INSTRUCTIONS TO FOLLOW:
Copy exactly the lines of the data below that run from the line holding "## Helpers -/" through the line holding "st := st, ph", both ends included.

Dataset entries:
--------------------

-- ==== Sys2Proof/Tests/Slice0.lean ====
section
/-! SUPPORT. The model's own tests: expected values are the spec's (95_test_vectors.md unless a comment says otherwise), never the model's; then, for each statement with hypotheses, a theorem that they can be met. -/

namespace Sys2Proof.Tests

open Sys2Proof.Machine

/-! ## Helpers -/

/-- A field of the next state. -/
def after {α : Type} (o : Result) (g : State → α) : Option α := (nextState? o).map g

/-- Whether an outcome is that refusal. -/
def refusedWith (o : Result) (r : Refusal) : Bool :=
  match o with
  | .next _ => false
  | .fault _ => false
  | .refused q => q == r

/-- Whether an outcome is that fault. -/
def faultsWith (o : Result) (r : Fault) : Bool :=
  match o with
  | .next _ => false
  | .fault q => q == r
  | .refused _ => false

/-- An enabled instance of `c` lanes of `n` LEDs with a frame in its store. -/
def ready (c n : Nat) (f : Frame) : State :=
  { State.reset with built := true, en := true, c := c, n := n, frame := f }

/-- The enabled PSM in a state, half and bit. -/
def psm (st : PsmState) (ph : Phase) (cnt : BitVec 3) (osr : Word) (pins : Bool × Bool × Bool)
    (queue : List Word) : State :=
  { State.reset with
    built := true, en := true, c := 1, n := 1, fifoDepth := 4
    st := st, ph := ph, cnt := cnt, osr := osr, queue := queue
    dataPin := pins.1, clk := pins.2.1, stb := pins.2.2 }

/-- The frame of section 1.1: one lane, one LED, (R,G,B) = (1,2,4). -/
def frameP1 : Frame := [[⟨0x01, 0x02, 0x04⟩]]

/-- The frame of program P3: three lanes, two LEDs. -/
def frameP3 : Frame :=
  [[⟨0xFF, 0x00, 0x0F⟩, ⟨0x01, 0x80, 0x00⟩],
   [⟨0x00, 0xFF, 0xF0⟩, ⟨0x02, 0x40, 0xFF⟩],
   [⟨0xAA, 0x55, 0x3C⟩, ⟨0x03, 0xC0, 0x81⟩]]

/-- A frame of eight lanes and one LED. -/
def frameEight : Frame := List.replicate 8 [⟨0xA5, 0x80, 0x07⟩]

/-- The general input of sections 2.1 and 2.2. -/
def general : Bytes8 := ⟨0x12, 0x34, 0x56, 0x78, 0x9A, 0xBC, 0xDE, 0xF0⟩

/-- Work registers. -/
def work (x y : Word) : State := { State.reset with x := x, y := y }

/-- The feeder at work: `words` in the buffer, the next one at `idx`. -/
def feeding (idx : Nat) (buf : Memory) (queue : List Word) (depth : Nat) : State :=
  { ready 1 1 frameP1 with txs := .feed, idx := idx, buf := buf, queue := queue, fifoDepth := depth }

/-- The settle timer started at 1000.0 microseconds, the time now in nanoseconds. -/
def settling (now : Nat) : State :=
  { ready 1 1 frameP1 with txs := .settle, idx := 24, settleTimer := some 1000000, now := now }

/-- A schedule of 50 PSM turns and the word A5000000 queued behind the reset pins (2.5). -/
def passStart : State :=
  { State.reset with built := true, en := true, c := 1, n := 1, queue := [0xA5000000], turns := psmTurns 50 }

/-! ## Well-formedness: each check refuses an ill-formed term -/

theorem test_wf_not_rectangular : (Instr.transmit [[⟨0, 0, 0⟩], []]).wellFormed = false := by decide
theorem test_wf_no_lane : (Instr.transmit []).wellFormed = false := by decide
theorem test_wf_nine_lanes :
    (Instr.transmit (List.replicate 9 [⟨0, 0, 0⟩])).wellFormed = false := by decide
theorem test_wf_no_led : (Instr.transmit [[], []]).wellFormed = false := by decide
theorem test_wf_eight_lanes : (Instr.transmit frameEight).wellFormed = true := by decide

/-! ## Decoding: the state codes of R106, written out bit by bit; R108's reserved codes; R90 -/

theorem test_decode_header : decode [0b00000000] = .ok (.header, []) := by decide
theorem test_decode_pull : decode [0b00000001] = .ok (.pull, []) := by decide
theorem test_decode_bitloop0 : decode [0b00000010] = .ok (.bitloop0, []) := by decide
theorem test_decode_bitloop1 : decode [0b00000011] = .ok (.bitloop1, []) := by decide
theorem test_decode_bitloop2 : decode [0b00000100] = .ok (.bitloop2, []) := by decide
theorem test_decode_reserved :
    [decodeTableWord 8 5, decodeTableWord 8 6, decodeTableWord 8 7] = [none, none, none] := by decide
theorem test_decode_rest : decode [0b00000001, 0xFF] = .ok (.pull, [0xFF]) := by decide
theorem test_decode_no_bytes : decode [] = .error .noBytes := by decide
theorem test_encode_host_operation : encode .build = none := by decide
theorem test_table_word : decodeTableWord 8 3 = some .bitloop1 := by decide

--------------------

SOLUTION TO THIS PROBLEM:
/-! ## Helpers -/

/-- A field of the next state. -/
def after {α : Type} (o : Result) (g : State → α) : Option α := (nextState? o).map g

/-- Whether an outcome is that refusal. -/
def refusedWith (o : Result) (r : Refusal) : Bool :=
  match o with
  | .next _ => false
  | .fault _ => false
  | .refused q => q == r

/-- Whether an outcome is that fault. -/
def faultsWith (o : Result) (r : Fault) : Bool :=
  match o with
  | .next _ => false
  | .fault q => q == r
  | .refused _ => false

/-- An enabled instance of `c` lanes of `n` LEDs with a frame in its store. -/
def ready (c n : Nat) (f : Frame) : State :=
  { State.reset with built := true, en := true, c := c, n := n, frame := f }

/-- The enabled PSM in a state, half and bit. -/
def psm (st : PsmState) (ph : Phase) (cnt : BitVec 3) (osr : Word) (pins : Bool × Bool × Bool)
    (queue : List Word) : State :=
  { State.reset with
    built := true, en := true, c := 1, n := 1, fifoDepth := 4
    st := st, ph := ph, cnt := cnt, osr := osr, queue := queue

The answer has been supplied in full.